The dairy business receives considerable attention in this town. The quantity of milk produced is, perhaps, greater than in any other township of the county. Besides the amount consumed at the two factories, a great deal is shipped to Chicago from Romeo Station, just on the line between Lockport and Du Page, and which is said to be one of the best milk stations on the Chicago & Alton Railroad. The oldest cheese-factory in the town is the one near Barber's Corners. It was built originally at Lemont by a man named Hess, from Plainfield. A company was organized at Barber's Corners about 1870, who bought the factory and moved it from Lemont to its present location. Last Spring, it was bought by S. R. Richardson, and has cost him about $2,000. It is a frame building with a brick basement, and its arrangements for cheese-making are complete in every detail. He makes up the milk of his patrons on shares, and is, at the present time, making, upon an average, eight cheeses per day, with a constantly increasing business. The factory of Sylvester Ward was built at Sprague's Corners in the Spring of 1877, and is a large and commodious establishment. It is a substantial frame with stone basement, and cost $3,000. It is being operated by Hannibal Ward, a brother of the owner, who is said to be an experienced cheese-maker. They have hitherto been making up the milk on shares for their patrons, but have recently commenced buying milk, and also manufacturing at a certain compensation.

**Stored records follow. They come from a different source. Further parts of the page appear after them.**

-- ==== Sys2Proof/Machine/DebugPort.lean ====
section
/-! DEFINITION. The debug port: challenges and orders (R570 to R578). -/

namespace Sys2Proof.Machine

/-- GET_CHALLENGE: the identity public key and a fresh challenge, which replaces any earlier one (R571). -/
def execGetChallenge (s : State) : Outc :=
  .next (if !s.fwUp then s
    else
      let (c, s) := s.takeRandom 32
      ({ s with boot := { s.boot with challenge := some { value := c, issued := s.aoc } } } : State).out (.debug (identityKey ++ c)))

/-- CHALLENGE_EXPIRY: 60 s after it was issued (R571). -/
def execChallengeExpiry (s : State) : Outc :=
  .next (match s.boot.challenge with
    | some c => if c.issued + 1500000000 ≤ s.aoc then { s with boot := { s.boot with challenge := none } } else s
    | none => s)

/-! ### Checks (R572, R573) -/

def orderMagic : List Byte := [0x4D, 0x42, 0x46, 0x4F, 0x52, 0x44, 0x52, 0x31]

/-- MAGIC, KIND, reserved bits, SCOPE and NEW_OWNER. -/
def orderFormatOk (o : List Byte) : Bool :=
  let kind := fld o 8 1
  o.length == 176 && slice o 0 8 == orderMagic && decide (1 ≤ kind) && decide (kind ≤ 3) && fld o 9 1 == 0 && fld o 12 4 == 0 &&
  decide (fld o 10 2 < 8) && (decide (fld o 10 2 ≠ 0) == (kind == 1)) && (decide (fld o 80 32 ≠ 0) == (kind == 2))

/-- The challenge an order names is current: unused and not expired. -/
def State.challengeOk (s : State) (o : List Byte) : Bool :=
  match s.boot.challenge with
  | some c => slice o 48 32 == c.value && decide (s.aoc < c.issued + 1500000000)
  | none => false

/-- Work that ENROL and ERASE must not meet. -/
def State.orderBusy (s : State) : Bool :=
  ([0, 1] : List Nat).any (fun p => (s.job p).present || (match (s.port p).running with
    | some r => r.opcode == Cap.imageStage
    | none => false)) || s.moor.st == .staging || s.moor.st == .writing || s.restore.phase != .none

/-- The checks of R573, in order. -/
def State.orderCode (s : State) (o : List Byte) : Code :=
  let kind := fld o 8 1
  let key := slice o 80 32
  if !orderFormatOk o then E.argFormat
  else if slice o 16 32 ≠ identityKey then E.argRange
  else if !s.challengeOk o then E.challenge
  else if !Ed.verify (s.boot.owner.getD vendorPub) (slice o 0 112) (slice o 112 64) then E.sigBad
  else if kind = 2 ∧ (s.storedOwner = some key ∨ !Ed.keyOk key) then E.argRange
  else if 2 ≤ kind ∧ s.orderBusy then E.busy
  else E.ok

/-- A challenge is used up by the first order that names it (R571). -/
def State.useChallenge (s : State) (o : List Byte) : State :=
  match s.boot.challenge with
  | some c => if slice o 48 32 = c.value then { s with boot := { s.boot with challenge := none } } else s
  | none => s

/-- The port's answer. -/
def State.orderDone (s : State) (c : Code) : State :=
  ({ s with boot := { s.boot with order := none } } : State).out (.debug (leBytes 2 c.toNat))

/-- An order of a kind, or of no defined one: its checks, the use of its challenge, and its effect when accepted; a refused one is answered
with its code. The port takes none while the stores of another are being made. -/
def State.order (s : State) (kind : Nat) (o : List Byte) (f : State → State) : State :=
  if !s.fwUp || s.boot.order.isSome || ([1, 2, 3].contains (fld o 8 1) && fld o 8 1 != kind) then s
  else
    let c := s.orderCode o
    let s := s.useChallenge o
    if c = E.ok then f s else s.orderDone c

/-! ### UNLOCK, ERASE, ENROL (R574 to R577) -/

/-- ORDER_UNLOCK: the named scopes open until ALWAYS-ON (R574). -/
def execOrderUnlock (order : List Byte) (s : State) : Outc :=
  .next (s.order 1 order fun s => ({ s with boot := { s.boot with scopes := s.boot.scopes ||| fld order 10 2 } } : State).orderDone E.ok)

/-- The stores of an accepted order begin (R575, R577). -/
def State.startOrder (s : State) (o : OrderRun) : State := { s with boot := { s.boot with order := some o } }

/-- ORDER_ERASE (R575). -/
def execOrderErase (order : List Byte) (s : State) : Outc :=
  .next (s.order 3 order fun s => s.startOrder { owner := none, stage := 0, root := [] })

/-- ORDER_ENROL: with an owner enrolled it first performs ERASE (R577). -/
def execOrderEnrol (order : List Byte) (s : State) : Outc :=
  .next (s.order 2 order fun s =>
    s.startOrder { owner := some (slice order 80 32), stage := if s.storedOwner.isSome then 0 else 5, root := [] })

/-! ### The stores of ERASE and ENROL, one after another -/

/-- The catalogue's payload once it is cleared: it names no half (R575; layout log 41, DESIGN CHOICE, unsafe). -/
def noMooring : List Byte := 0xFF :: List.replicate 31 0

/-- The record that a stage stores. -/
def OrderRun.record (o : OrderRun) : Nat :=
  if o.stage = 0 then Rec.moorCatalogue else if o.stage < 5 then Rec.flashRoot else Rec.identity

/-- The first copy slot of FLASH_ROOT: a new key and an empty map. The record keeps the time of this slot, since the four count as one
store (R533, R575). -/
def State.eraseFirst (s : State) (o : OrderRun) : State :=
  let (key, s) := s.freshKey
  let bs := flashRootBytes 0 0 key
  let s := (s.beats [] [.logbook Rec.flashRoot]).setLog Rec.flashRoot ((s.logRec Rec.flashRoot).putSlot 0 s.aoc bs)
  (s.updFlash fun f => { f with root := [], journal := [] }).startOrder { o with stage := 2, root := bs }

/-- Another copy slot; with the last one the store commits, and every unit reads as zeros (R575). -/
def State.eraseNext (s : State) (o : OrderRun) : State :=
  let r := s.logRec Rec.flashRoot
  let s := s.setLog Rec.flashRoot (r.putSlot (o.stage - 1) (r.last.getD s.aoc) o.root)
  if o.stage < 4 then s.startOrder { o with stage := o.stage + 1 }
  else
    let s := (s.count 0x1040).eraseTier
    match o.owner with
    | none => s.orderDone E.ok
    | some _ => s.startOrder { o with stage := 5 }

/-- The next store of the accepted order, each a LOGBOOK_STORE crossing, once the second of R533 has passed. A store that is refused as worn
ends the order with its code, and what the earlier stores did stays (log 109, DESIGN CHOICE, unsafe). Log 87: DEDUCED, unsafe. -/
def State.orderStep (s : State) : State := match s.boot.order with
  | none => s
  | some o =>
    if o.stage < 2 ∨ 4 < o.stage then
      if s.logBusy o.record || s.freeFwEntry.isNone || s.heldByXing [.logbook o.record] then s
      else match o.stage with
        | 0 => match s.logStore Rec.moorCatalogue noMooring with
          | (c, t) => if c = E.ok then t.startOrder { o with stage := 1 } else t.orderDone c
        | 1 => if (s.logRec Rec.flashRoot).usable.length < 2 then s.orderDone E.flashWorn else s.eraseFirst o
        | _ => match s.logStore Rec.identity (identityBytes (o.owner.getD []) (s.enrolCount + 1)) with
          | (c, t) => t.orderDone c
    else s.eraseNext o

end Sys2Proof.Machine
end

As stated in the introduction of this chapter, Du Page is prairie land, with the exception of a few sections of timber along the Du Page River, and a small grove in the southeast corner of the town. The prairie is of the finest and most productive. When white people first began to settle here, they found the prairie teeming with wild flowers, their beauty and fragrance surpassing all that they had ever dreamed of floral loveliness. Some of the more romantic of them say, that it seemed as if the whole earth had been converted into green grass, blue sky, blossoming flowers and glorious sunshine. This beautiful valley of the Du Page was originally called Fountaindale, from the numerous springs to be found along the margin of the Du Page River. But upon the adoption of township organization, in the process of naming the towns, Du Page was deemed an appropriate title for this, owing to the fact that the two branches of the Du Page River are united within its borders. Thus the pretty and romantic name of Fountaindale was discarded for the less euphonious one of Du Page. During the Sac war, the few whites then living in Du Page, were forced to seek safety in flight. Some of them went to "Fort Beggs," and some to the fort or blockhouse at Naperville. But when the clouds of war blew over and the olive-branch of peace was held out, they returned to their deserted homes and redoubled their efforts to open and improve their claims.

Politically, Du Page is Republican; but from the information gathered of its early history, we are of opinion that in the days of Whigs and Democrats, it gave its majorities to the latter party. Its record during the war was patriotic, and many of its citizens shouldered their muskets and marched to the front, and risked their lives for the Union they loved.